Mueller rejects Flynn suggestion that he was duped into lying
WASHINGTON — The special counsel’s office on Friday fired back at the suggestion by former national security adviser Michael Flynn’s defense attorneys that he might have been duped into lying to the FBI about his conversations with the Russian ambassador — writing in a new court filing that Flynn “chose to make false statements” not just to agents, but to the media, the vice president and others.
Special counsel Robert Mueller wrote Friday that he continued to support little or no prison time for Flynn. But he and his prosecutors vigorously pushed backed against the idea that Flynn was caught unaware by FBI agents.
“The Court should reject the defendant’s attempt to minimize the seriousness of those false statements to the FBI,” prosecutors wrote in a memo filed ahead of Flynn’s scheduled sentencing next week. “Nothing about the way the interview was arranged or conducted caused the defendant to make false statements to the FBI.”
Flynn pleaded guilty last December to lying to the FBI about his contacts with Russian Ambassador Sergey Kislyak and agreed to cooperate with Mueller’s investigation.

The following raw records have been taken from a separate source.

/-- The registers of block DOME. -/
def regsDOME : List RegDesc := [
  ⟨"DOME_CTL", 0x390000, 0x0, 1, 0x0, 1, 32, [F.DOME_CTL_HALT_FAN_S, F.DOME_CTL_PLATE_HALT, F.DOME_CTL_LEGACY_COLLAPSE, F.DOME_CTL_HU_AUTO, F.DOME_CTL_PMB_EN]⟩,
  ⟨"DOME_STATUS", 0x390008, 0x0, 1, 0x0, 1, 32, [F.DOME_STATUS_DEV_SEQ, F.DOME_STATUS_HU_EN, F.DOME_STATUS_HU_OK, F.DOME_STATUS_VIN_OK, F.DOME_STATUS_ON_BANK, F.DOME_STATUS_THERM_OVR, F.DOME_STATUS_MARGIN_ACTIVE, F.DOME_STATUS_SCRIPT_BANK, F.DOME_STATUS_TJ]⟩,
  ⟨"DOME_ERR_STATUS", 0x390010, 0x0, 1, 0x0, 1, 32, [F.DOME_ERR_STATUS_HU_MISMATCH, F.DOME_ERR_STATUS_FAN_STALL, F.DOME_ERR_STATUS_PMB_LOST, F.DOME_ERR_STATUS_PD_REFUSE, F.DOME_ERR_STATUS_MARGIN_NA, F.DOME_ERR_STATUS_DISCH_TO, F.DOME_ERR_STATUS_PLATE_FAULT, F.DOME_ERR_STATUS_RAIL_FAULT, F.DOME_ERR_STATUS_COLLAPSE, F.DOME_ERR_STATUS_INPUT_LOSS, F.DOME_ERR_STATUS_THERMAL]⟩,
  ⟨"DOME_FAULT", 0x390018, 0x0, 1, 0x0, 1, 64, [F.DOME_FAULT_VALID, F.DOME_FAULT_CAUSE, F.DOME_FAULT_IN_SEQ, F.DOME_FAULT_RAIL, F.DOME_FAULT_MV]⟩,
  ⟨"DOME_PLT_REQ", 0x390020, 0x0, 1, 0x0, 1, 32, [F.DOME_PLT_REQ_ON]⟩,
  ⟨"DOME_PLT_STATUS", 0x390028, 0x0, 1, 0x0, 1, 32, [F.DOME_PLT_STATUS_PLATE0, F.DOME_PLT_STATUS_PLATE1, F.DOME_PLT_STATUS_PLATE2, F.DOME_PLT_STATUS_PLATE3, F.DOME_PLT_STATUS_PLATE4, F.DOME_PLT_STATUS_PLATE5, F.DOME_PLT_STATUS_PLATE6, F.DOME_PLT_STATUS_PLATE7, F.DOME_PLT_STATUS_PLATE8, F.DOME_PLT_STATUS_PLATE9, F.DOME_PLT_STATUS_PLATE10, F.DOME_PLT_STATUS_PLATE11, F.DOME_PLT_STATUS_PLATE12, F.DOME_PLT_STATUS_PLATE13, F.DOME_PLT_STATUS_PLATE14, F.DOME_PLT_STATUS_PLATE15]⟩,
  ⟨"DOME_IN_CFG", 0x390030, 0x0, 1, 0x0, 1, 32, [F.DOME_IN_CFG_VIN_LOSS]⟩,
  ⟨"DOME_HU_CFG", 0x390038, 0x0, 1, 0x0, 1, 64, [F.DOME_HU_CFG_EREQ_CJ, F.DOME_HU_CFG_CAP_MF, F.DOME_HU_CFG_VMIN_MV]⟩,
  ⟨"DOME_HU_STATUS", 0x390040, 0x0, 1, 0x0, 1, 64, [F.DOME_HU_STATUS_EST_CJ, F.DOME_HU_STATUS_VBANK_MV]⟩,
  ⟨"DOME_PD_ON_LO", 0x390048, 0x0, 1, 0x0, 1, 64, [F.DOME_PD_ON_LO_ON]⟩,
  ⟨"DOME_PD_ON_HI", 0x390050, 0x0, 1, 0x0, 1, 32, [F.DOME_PD_ON_HI_ON]⟩,
  ⟨"DOME_PD_RET", 0x390058, 0x0, 1, 0x0, 1, 32, [F.DOME_PD_RET_PD78, F.DOME_PD_RET_SLICES]⟩,
  ⟨"DOME_MARGIN", 0x390060, 0x0, 1, 0x0, 1, 32, [F.DOME_MARGIN_GO, F.DOME_MARGIN_BUSY, F.DOME_MARGIN_RAIL, F.DOME_MARGIN_STEPS]⟩,
  ⟨"DOME_FANf_CTL", 0x390080, 0x10, 4, 0x0, 1, 32, [F.DOME_FAN_CTL_MIN_RPM 0, F.DOME_FAN_CTL_FAILSAFE 0, F.DOME_FAN_CTL_DUTY 0, F.DOME_FAN_CTL_PPR 0]⟩,
  ⟨"DOME_FANf_STATUS", 0x390088, 0x10, 4, 0x0, 1, 32, [F.DOME_FAN_STATUS_STALL 0, F.DOME_FAN_STATUS_FAILSAFE 0, F.DOME_FAN_STATUS_OVERRIDE 0, F.DOME_FAN_STATUS_RPM 0]⟩,
  ⟨"DOME_RAIL0_CFG", 0x390100, 0, 1, 0, 1, 64, [F.DOME_RAIL_CFG_PMB_VALID 0, F.DOME_RAIL_CFG_PMB_ADDR 0, F.DOME_RAIL_CFG_PMB_PAGE 0, F.DOME_RAIL_CFG_DISCH_MS 0, F.DOME_RAIL_CFG_OFF_MIN_MS 0, F.DOME_RAIL_CFG_OV 0, F.DOME_RAIL_CFG_UV 0, F.DOME_RAIL_CFG_NOM_MV 0]⟩,
  ⟨"DOME_RAIL1_CFG", 0x390110, 0, 1, 0, 1, 64, [F.DOME_RAIL_CFG_PMB_VALID 1, F.DOME_RAIL_CFG_PMB_ADDR 1, F.DOME_RAIL_CFG_PMB_PAGE 1, F.DOME_RAIL_CFG_DISCH_MS 1, F.DOME_RAIL_CFG_OFF_MIN_MS 1, F.DOME_RAIL_CFG_OV 1, F.DOME_RAIL_CFG_UV 1, F.DOME_RAIL_CFG_NOM_MV 1]⟩,
  ⟨"DOME_RAIL2_CFG", 0x390120, 0, 1, 0, 1, 64, [F.DOME_RAIL_CFG_PMB_VALID 2, F.DOME_RAIL_CFG_PMB_ADDR 2, F.DOME_RAIL_CFG_PMB_PAGE 2, F.DOME_RAIL_CFG_DISCH_MS 2, F.DOME_RAIL_CFG_OFF_MIN_MS 2, F.DOME_RAIL_CFG_OV 2, F.DOME_RAIL_CFG_UV 2, F.DOME_RAIL_CFG_NOM_MV 2]⟩,
  ⟨"DOME_RAIL3_CFG", 0x390130, 0, 1, 0, 1, 64, [F.DOME_RAIL_CFG_PMB_VALID 3, F.DOME_RAIL_CFG_PMB_ADDR 3, F.DOME_RAIL_CFG_PMB_PAGE 3, F.DOME_RAIL_CFG_DISCH_MS 3, F.DOME_RAIL_CFG_OFF_MIN_MS 3, F.DOME_RAIL_CFG_OV 3, F.DOME_RAIL_CFG_UV 3, F.DOME_RAIL_CFG_NOM_MV 3]⟩,
  ⟨"DOME_RAIL4_CFG", 0x390140, 0, 1, 0, 1, 64, [F.DOME_RAIL_CFG_PMB_VALID 4, F.DOME_RAIL_CFG_PMB_ADDR 4, F.DOME_RAIL_CFG_PMB_PAGE 4, F.DOME_RAIL_CFG_DISCH_MS 4, F.DOME_RAIL_CFG_OFF_MIN_MS 4, F.DOME_RAIL_CFG_OV 4, F.DOME_RAIL_CFG_UV 4, F.DOME_RAIL_CFG_NOM_MV 4]⟩,
  ⟨"DOME_RAIL5_CFG", 0x390150, 0, 1, 0, 1, 64, [F.DOME_RAIL_CFG_PMB_VALID 5, F.DOME_RAIL_CFG_PMB_ADDR 5, F.DOME_RAIL_CFG_PMB_PAGE 5, F.DOME_RAIL_CFG_DISCH_MS 5, F.DOME_RAIL_CFG_OFF_MIN_MS 5, F.DOME_RAIL_CFG_OV 5, F.DOME_RAIL_CFG_UV 5, F.DOME_RAIL_CFG_NOM_MV 5]⟩,
  ⟨"DOME_RAIL6_CFG", 0x390160, 0, 1, 0, 1, 64, [F.DOME_RAIL_CFG_PMB_VALID 6, F.DOME_RAIL_CFG_PMB_ADDR 6, F.DOME_RAIL_CFG_PMB_PAGE 6, F.DOME_RAIL_CFG_DISCH_MS 6, F.DOME_RAIL_CFG_OFF_MIN_MS 6, F.DOME_RAIL_CFG_OV 6, F.DOME_RAIL_CFG_UV 6, F.DOME_RAIL_CFG_NOM_MV 6]⟩,
  ⟨"DOME_RAIL7_CFG", 0x390170, 0, 1, 0, 1, 64, [F.DOME_RAIL_CFG_PMB_VALID 7, F.DOME_RAIL_CFG_PMB_ADDR 7, F.DOME_RAIL_CFG_PMB_PAGE 7, F.DOME_RAIL_CFG_DISCH_MS 7, F.DOME_RAIL_CFG_OFF_MIN_MS 7, F.DOME_RAIL_CFG_OV 7, F.DOME_RAIL_CFG_UV 7, F.DOME_RAIL_CFG_NOM_MV 7]⟩,
  ⟨"DOME_RAIL8_CFG", 0x390180, 0, 1, 0, 1, 64, [F.DOME_RAIL_CFG_PMB_VALID 8, F.DOME_RAIL_CFG_PMB_ADDR 8, F.DOME_RAIL_CFG_PMB_PAGE 8, F.DOME_RAIL_CFG_DISCH_MS 8, F.DOME_RAIL_CFG_OFF_MIN_MS 8, F.DOME_RAIL_CFG_OV 8, F.DOME_RAIL_CFG_UV 8, F.DOME_RAIL_CFG_NOM_MV 8]⟩,
  ⟨"DOME_RAIL9_CFG", 0x390190, 0, 1, 0, 1, 64, [F.DOME_RAIL_CFG_PMB_VALID 9, F.DOME_RAIL_CFG_PMB_ADDR 9, F.DOME_RAIL_CFG_PMB_PAGE 9, F.DOME_RAIL_CFG_DISCH_MS 9, F.DOME_RAIL_CFG_OFF_MIN_MS 9, F.DOME_RAIL_CFG_OV 9, F.DOME_RAIL_CFG_UV 9, F.DOME_RAIL_CFG_NOM_MV 9]⟩,
  ⟨"DOME_RAIL10_CFG", 0x3901A0, 0, 1, 0, 1, 64, [F.DOME_RAIL_CFG_PMB_VALID 10, F.DOME_RAIL_CFG_PMB_ADDR 10, F.DOME_RAIL_CFG_PMB_PAGE 10, F.DOME_RAIL_CFG_DISCH_MS 10, F.DOME_RAIL_CFG_OFF_MIN_MS 10, F.DOME_RAIL_CFG_OV 10, F.DOME_RAIL_CFG_UV 10, F.DOME_RAIL_CFG_NOM_MV 10]⟩,
  ⟨"DOME_RAIL11_CFG", 0x3901B0, 0, 1, 0, 1, 64, [F.DOME_RAIL_CFG_PMB_VALID 11, F.DOME_RAIL_CFG_PMB_ADDR 11, F.DOME_RAIL_CFG_PMB_PAGE 11, F.DOME_RAIL_CFG_DISCH_MS 11, F.DOME_RAIL_CFG_OFF_MIN_MS 11, F.DOME_RAIL_CFG_OV 11, F.DOME_RAIL_CFG_UV 11, F.DOME_RAIL_CFG_NOM_MV 11]⟩,
  ⟨"DOME_RAIL12_CFG", 0x3901C0, 0, 1, 0, 1, 64, [F.DOME_RAIL_CFG_PMB_VALID 12, F.DOME_RAIL_CFG_PMB_ADDR 12, F.DOME_RAIL_CFG_PMB_PAGE 12, F.DOME_RAIL_CFG_DISCH_MS 12, F.DOME_RAIL_CFG_OFF_MIN_MS 12, F.DOME_RAIL_CFG_OV 12, F.DOME_RAIL_CFG_UV 12, F.DOME_RAIL_CFG_NOM_MV 12]⟩,
  ⟨"DOME_RAIL13_CFG", 0x3901D0, 0, 1, 0, 1, 64, [F.DOME_RAIL_CFG_PMB_VALID 13, F.DOME_RAIL_CFG_PMB_ADDR 13, F.DOME_RAIL_CFG_PMB_PAGE 13, F.DOME_RAIL_CFG_DISCH_MS 13, F.DOME_RAIL_CFG_OFF_MIN_MS 13, F.DOME_RAIL_CFG_OV 13, F.DOME_RAIL_CFG_UV 13, F.DOME_RAIL_CFG_NOM_MV 13]⟩,
  ⟨"DOME_RAIL14_CFG", 0x3901E0, 0, 1, 0, 1, 64, [F.DOME_RAIL_CFG_PMB_VALID 14, F.DOME_RAIL_CFG_PMB_ADDR 14, F.DOME_RAIL_CFG_PMB_PAGE 14, F.DOME_RAIL_CFG_DISCH_MS 14, F.DOME_RAIL_CFG_OFF_MIN_MS 14, F.DOME_RAIL_CFG_OV 14, F.DOME_RAIL_CFG_UV 14, F.DOME_RAIL_CFG_NOM_MV 14]⟩,
  ⟨"DOME_RAIL15_CFG", 0x3901F0, 0, 1, 0, 1, 64, [F.DOME_RAIL_CFG_PMB_VALID 15, F.DOME_RAIL_CFG_PMB_ADDR 15, F.DOME_RAIL_CFG_PMB_PAGE 15, F.DOME_RAIL_CFG_DISCH_MS 15, F.DOME_RAIL_CFG_OFF_MIN_MS 15, F.DOME_RAIL_CFG_OV 15, F.DOME_RAIL_CFG_UV 15, F.DOME_RAIL_CFG_NOM_MV 15]⟩,
  ⟨"DOME_RAIL16_CFG", 0x390200, 0, 1, 0, 1, 64, [F.DOME_RAIL_CFG_PMB_VALID 16, F.DOME_RAIL_CFG_PMB_ADDR 16, F.DOME_RAIL_CFG_PMB_PAGE 16, F.DOME_RAIL_CFG_DISCH_MS 16, F.DOME_RAIL_CFG_OFF_MIN_MS 16, F.DOME_RAIL_CFG_OV 16, F.DOME_RAIL_CFG_UV 16, F.DOME_RAIL_CFG_NOM_MV 16]⟩,
  ⟨"DOME_RAIL17_CFG", 0x390210, 0, 1, 0, 1, 64, [F.DOME_RAIL_CFG_PMB_VALID 17, F.DOME_RAIL_CFG_PMB_ADDR 17, F.DOME_RAIL_CFG_PMB_PAGE 17, F.DOME_RAIL_CFG_DISCH_MS 17, F.DOME_RAIL_CFG_OFF_MIN_MS 17, F.DOME_RAIL_CFG_OV 17, F.DOME_RAIL_CFG_UV 17, F.DOME_RAIL_CFG_NOM_MV 17]⟩,
  ⟨"DOME_RAIL18_CFG", 0x390220, 0, 1, 0, 1, 64, [F.DOME_RAIL_CFG_PMB_VALID 18, F.DOME_RAIL_CFG_PMB_ADDR 18, F.DOME_RAIL_CFG_PMB_PAGE 18, F.DOME_RAIL_CFG_DISCH_MS 18, F.DOME_RAIL_CFG_OFF_MIN_MS 18, F.DOME_RAIL_CFG_OV 18, F.DOME_RAIL_CFG_UV 18, F.DOME_RAIL_CFG_NOM_MV 18]⟩,
  ⟨"DOME_RAIL19_CFG", 0x390230, 0, 1, 0, 1, 64, [F.DOME_RAIL_CFG_PMB_VALID 19, F.DOME_RAIL_CFG_PMB_ADDR 19, F.DOME_RAIL_CFG_PMB_PAGE 19, F.DOME_RAIL_CFG_DISCH_MS 19, F.DOME_RAIL_CFG_OFF_MIN_MS 19, F.DOME_RAIL_CFG_OV 19, F.DOME_RAIL_CFG_UV 19, F.DOME_RAIL_CFG_NOM_MV 19]⟩,
  ⟨"DOME_RAIL20_CFG", 0x390240, 0, 1, 0, 1, 64, [F.DOME_RAIL_CFG_PMB_VALID 20, F.DOME_RAIL_CFG_PMB_ADDR 20, F.DOME_RAIL_CFG_PMB_PAGE 20, F.DOME_RAIL_CFG_DISCH_MS 20, F.DOME_RAIL_CFG_OFF_MIN_MS 20, F.DOME_RAIL_CFG_OV 20, F.DOME_RAIL_CFG_UV 20, F.DOME_RAIL_CFG_NOM_MV 20]⟩,
  ⟨"DOME_RAIL21_CFG", 0x390250, 0, 1, 0, 1, 64, [F.DOME_RAIL_CFG_PMB_VALID 21, F.DOME_RAIL_CFG_PMB_ADDR 21, F.DOME_RAIL_CFG_PMB_PAGE 21, F.DOME_RAIL_CFG_DISCH_MS 21, F.DOME_RAIL_CFG_OFF_MIN_MS 21, F.DOME_RAIL_CFG_OV 21, F.DOME_RAIL_CFG_UV 21, F.DOME_RAIL_CFG_NOM_MV 21]⟩,
  ⟨"DOME_RAIL22_CFG", 0x390260, 0, 1, 0, 1, 64, [F.DOME_RAIL_CFG_PMB_VALID 22, F.DOME_RAIL_CFG_PMB_ADDR 22, F.DOME_RAIL_CFG_PMB_PAGE 22, F.DOME_RAIL_CFG_DISCH_MS 22, F.DOME_RAIL_CFG_OFF_MIN_MS 22, F.DOME_RAIL_CFG_OV 22, F.DOME_RAIL_CFG_UV 22, F.DOME_RAIL_CFG_NOM_MV 22]⟩,
  ⟨"DOME_RAIL23_CFG", 0x390270, 0, 1, 0, 1, 64, [F.DOME_RAIL_CFG_PMB_VALID 23, F.DOME_RAIL_CFG_PMB_ADDR 23, F.DOME_RAIL_CFG_PMB_PAGE 23, F.DOME_RAIL_CFG_DISCH_MS 23, F.DOME_RAIL_CFG_OFF_MIN_MS 23, F.DOME_RAIL_CFG_OV 23, F.DOME_RAIL_CFG_UV 23, F.DOME_RAIL_CFG_NOM_MV 23]⟩,
  ⟨"DOME_RAIL24_CFG", 0x390280, 0, 1, 0, 1, 64, [F.DOME_RAIL_CFG_PMB_VALID 24, F.DOME_RAIL_CFG_PMB_ADDR 24, F.DOME_RAIL_CFG_PMB_PAGE 24, F.DOME_RAIL_CFG_DISCH_MS 24, F.DOME_RAIL_CFG_OFF_MIN_MS 24, F.DOME_RAIL_CFG_OV 24, F.DOME_RAIL_CFG_UV 24, F.DOME_RAIL_CFG_NOM_MV 24]⟩,
  ⟨"DOME_RAIL25_CFG", 0x390290, 0, 1, 0, 1, 64, [F.DOME_RAIL_CFG_PMB_VALID 25, F.DOME_RAIL_CFG_PMB_ADDR 25, F.DOME_RAIL_CFG_PMB_PAGE 25, F.DOME_RAIL_CFG_DISCH_MS 25, F.DOME_RAIL_CFG_OFF_MIN_MS 25, F.DOME_RAIL_CFG_OV 25, F.DOME_RAIL_CFG_UV 25, F.DOME_RAIL_CFG_NOM_MV 25]⟩,
  ⟨"DOME_RAIL26_CFG", 0x3902A0, 0, 1, 0, 1, 64, [F.DOME_RAIL_CFG_PMB_VALID 26, F.DOME_RAIL_CFG_PMB_ADDR 26, F.DOME_RAIL_CFG_PMB_PAGE 26, F.DOME_RAIL_CFG_DISCH_MS 26, F.DOME_RAIL_CFG_OFF_MIN_MS 26, F.DOME_RAIL_CFG_OV 26, F.DOME_RAIL_CFG_UV 26, F.DOME_RAIL_CFG_NOM_MV 26]⟩,
  ⟨"DOME_RAIL27_CFG", 0x3902B0, 0, 1, 0, 1, 64, [F.DOME_RAIL_CFG_PMB_VALID 27, F.DOME_RAIL_CFG_PMB_ADDR 27, F.DOME_RAIL_CFG_PMB_PAGE 27, F.DOME_RAIL_CFG_DISCH_MS 27, F.DOME_RAIL_CFG_OFF_MIN_MS 27, F.DOME_RAIL_CFG_OV 27, F.DOME_RAIL_CFG_UV 27, F.DOME_RAIL_CFG_NOM_MV 27]⟩,
  ⟨"DOME_RAIL28_CFG", 0x3902C0, 0, 1, 0, 1, 64, [F.DOME_RAIL_CFG_PMB_VALID 28, F.DOME_RAIL_CFG_PMB_ADDR 28, F.DOME_RAIL_CFG_PMB_PAGE 28, F.DOME_RAIL_CFG_DISCH_MS 28, F.DOME_RAIL_CFG_OFF_MIN_MS 28, F.DOME_RAIL_CFG_OV 28, F.DOME_RAIL_CFG_UV 28, F.DOME_RAIL_CFG_NOM_MV 28]⟩,
  ⟨"DOME_RAIL29_CFG", 0x3902D0, 0, 1, 0, 1, 64, [F.DOME_RAIL_CFG_PMB_VALID 29, F.DOME_RAIL_CFG_PMB_ADDR 29, F.DOME_RAIL_CFG_PMB_PAGE 29, F.DOME_RAIL_CFG_DISCH_MS 29, F.DOME_RAIL_CFG_OFF_MIN_MS 29, F.DOME_RAIL_CFG_OV 29, F.DOME_RAIL_CFG_UV 29, F.DOME_RAIL_CFG_NOM_MV 29]⟩,
  ⟨"DOME_RAIL30_CFG", 0x3902E0, 0, 1, 0, 1, 64, [F.DOME_RAIL_CFG_PMB_VALID 30, F.DOME_RAIL_CFG_PMB_ADDR 30, F.DOME_RAIL_CFG_PMB_PAGE 30, F.DOME_RAIL_CFG_DISCH_MS 30, F.DOME_RAIL_CFG_OFF_MIN_MS 30, F.DOME_RAIL_CFG_OV 30, F.DOME_RAIL_CFG_UV 30, F.DOME_RAIL_CFG_NOM_MV 30]⟩,
  ⟨"DOME_RAIL31_CFG", 0x3902F0, 0, 1, 0, 1, 64, [F.DOME_RAIL_CFG_PMB_VALID 31, F.DOME_RAIL_CFG_PMB_ADDR 31, F.DOME_RAIL_CFG_PMB_PAGE 31, F.DOME_RAIL_CFG_DISCH_MS 31, F.DOME_RAIL_CFG_OFF_MIN_MS 31, F.DOME_RAIL_CFG_OV 31, F.DOME_RAIL_CFG_UV 31, F.DOME_RAIL_CFG_NOM_MV 31]⟩,
  ⟨"DOME_RAIL32_CFG", 0x390300, 0, 1, 0, 1, 64, [F.DOME_RAIL_CFG_PMB_VALID 32, F.DOME_RAIL_CFG_PMB_ADDR 32, F.DOME_RAIL_CFG_PMB_PAGE 32, F.DOME_RAIL_CFG_DISCH_MS 32, F.DOME_RAIL_CFG_OFF_MIN_MS 32, F.DOME_RAIL_CFG_OV 32, F.DOME_RAIL_CFG_UV 32, F.DOME_RAIL_CFG_NOM_MV 32]⟩,
  ⟨"DOME_RAIL33_CFG", 0x390310, 0, 1, 0, 1, 64, [F.DOME_RAIL_CFG_PMB_VALID 33, F.DOME_RAIL_CFG_PMB_ADDR 33, F.DOME_RAIL_CFG_PMB_PAGE 33, F.DOME_RAIL_CFG_DISCH_MS 33, F.DOME_RAIL_CFG_OFF_MIN_MS 33, F.DOME_RAIL_CFG_OV 33, F.DOME_RAIL_CFG_UV 33, F.DOME_RAIL_CFG_NOM_MV 33]⟩,
  ⟨"DOME_RAIL34_CFG", 0x390320, 0, 1, 0, 1, 64, [F.DOME_RAIL_CFG_PMB_VALID 34, F.DOME_RAIL_CFG_PMB_ADDR 34, F.DOME_RAIL_CFG_PMB_PAGE 34, F.DOME_RAIL_CFG_DISCH_MS 34, F.DOME_RAIL_CFG_OFF_MIN_MS 34, F.DOME_RAIL_CFG_OV 34, F.DOME_RAIL_CFG_UV 34, F.DOME_RAIL_CFG_NOM_MV 34]⟩,
  ⟨"DOME_RAIL35_CFG", 0x390330, 0, 1, 0, 1, 64, [F.DOME_RAIL_CFG_PMB_VALID 35, F.DOME_RAIL_CFG_PMB_ADDR 35, F.DOME_RAIL_CFG_PMB_PAGE 35, F.DOME_RAIL_CFG_DISCH_MS 35, F.DOME_RAIL_CFG_OFF_MIN_MS 35, F.DOME_RAIL_CFG_OV 35, F.DOME_RAIL_CFG_UV 35, F.DOME_RAIL_CFG_NOM_MV 35]⟩,
  ⟨"DOME_RAIL36_CFG", 0x390340, 0, 1, 0, 1, 64, [F.DOME_RAIL_CFG_PMB_VALID 36, F.DOME_RAIL_CFG_PMB_ADDR 36, F.DOME_RAIL_CFG_PMB_PAGE 36, F.DOME_RAIL_CFG_DISCH_MS 36, F.DOME_RAIL_CFG_OFF_MIN_MS 36, F.DOME_RAIL_CFG_OV 36, F.DOME_RAIL_CFG_UV 36, F.DOME_RAIL_CFG_NOM_MV 36]⟩,
  ⟨"DOME_RAIL37_CFG", 0x390350, 0, 1, 0, 1, 64, [F.DOME_RAIL_CFG_PMB_VALID 37, F.DOME_RAIL_CFG_PMB_ADDR 37, F.DOME_RAIL_CFG_PMB_PAGE 37, F.DOME_RAIL_CFG_DISCH_MS 37, F.DOME_RAIL_CFG_OFF_MIN_MS 37, F.DOME_RAIL_CFG_OV 37, F.DOME_RAIL_CFG_UV 37, F.DOME_RAIL_CFG_NOM_MV 37]⟩,
  ⟨"DOME_RAIL38_CFG", 0x390360, 0, 1, 0, 1, 64, [F.DOME_RAIL_CFG_PMB_VALID 38, F.DOME_RAIL_CFG_PMB_ADDR 38, F.DOME_RAIL_CFG_PMB_PAGE 38, F.DOME_RAIL_CFG_DISCH_MS 38, F.DOME_RAIL_CFG_OFF_MIN_MS 38, F.DOME_RAIL_CFG_OV 38, F.DOME_RAIL_CFG_UV 38, F.DOME_RAIL_CFG_NOM_MV 38]⟩,
  ⟨"DOME_RAIL39_CFG", 0x390370, 0, 1, 0, 1, 64, [F.DOME_RAIL_CFG_PMB_VALID 39, F.DOME_RAIL_CFG_PMB_ADDR 39, F.DOME_RAIL_CFG_PMB_PAGE 39, F.DOME_RAIL_CFG_DISCH_MS 39, F.DOME_RAIL_CFG_OFF_MIN_MS 39, F.DOME_RAIL_CFG_OV 39, F.DOME_RAIL_CFG_UV 39, F.DOME_RAIL_CFG_NOM_MV 39]⟩,
  ⟨"DOME_RAILn_STATUS", 0x390108, 0x10, 40, 0x0, 1, 64, [F.DOME_RAIL_STATUS_STATE 0, F.DOME_RAIL_STATUS_PG 0, F.DOME_RAIL_STATUS_EN 0, F.DOME_RAIL_STATUS_MARGIN 0, F.DOME_RAIL_STATUS_IOUT 0, F.DOME_RAIL_STATUS_VOUT_MV 0]⟩,
  ⟨"DOME_ADCi", 0x390400, 0x8, 16, 0x0, 1, 32, [F.DOME_ADC_VALID 0, F.DOME_ADC_MV 0]⟩]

Since then, though, many of his supporters have questioned the legitimacy of the case against him. In arguing for a lenient sentence this week, Flynn’s defense attorneys made a point of noting, among other circumstances, that agents did not warn him beforehand it was a crime to lie to the FBI.
“As General Flynn has frankly acknowledged in his own words, he recognizes that his actions were wrong and he accepts full responsibility for them,” Flynn’s defense attorneys wrote. “There are, at the same time, some additional facts regarding the circumstances of the FBI interview of General Flynn on January 24, 2017, that are relevant to the Court’s consideration of a just punishment.”
U.S. District Judge Emmet Sullivan requested more information on the January interview. The special counsel’s office filing Friday was a response to Sullivan’s request.
The filing said Flynn’s FBI interview was arranged by then-deputy director of the FBI Andrew McCabe, who told Flynn that the agents wanted to interview him about the conversation with the ambassador. Prosecutors attached a redacted memo from McCabe, as well as a report of an interview with former FBI agent Peter Strzok, who was among the agents to interview Flynn.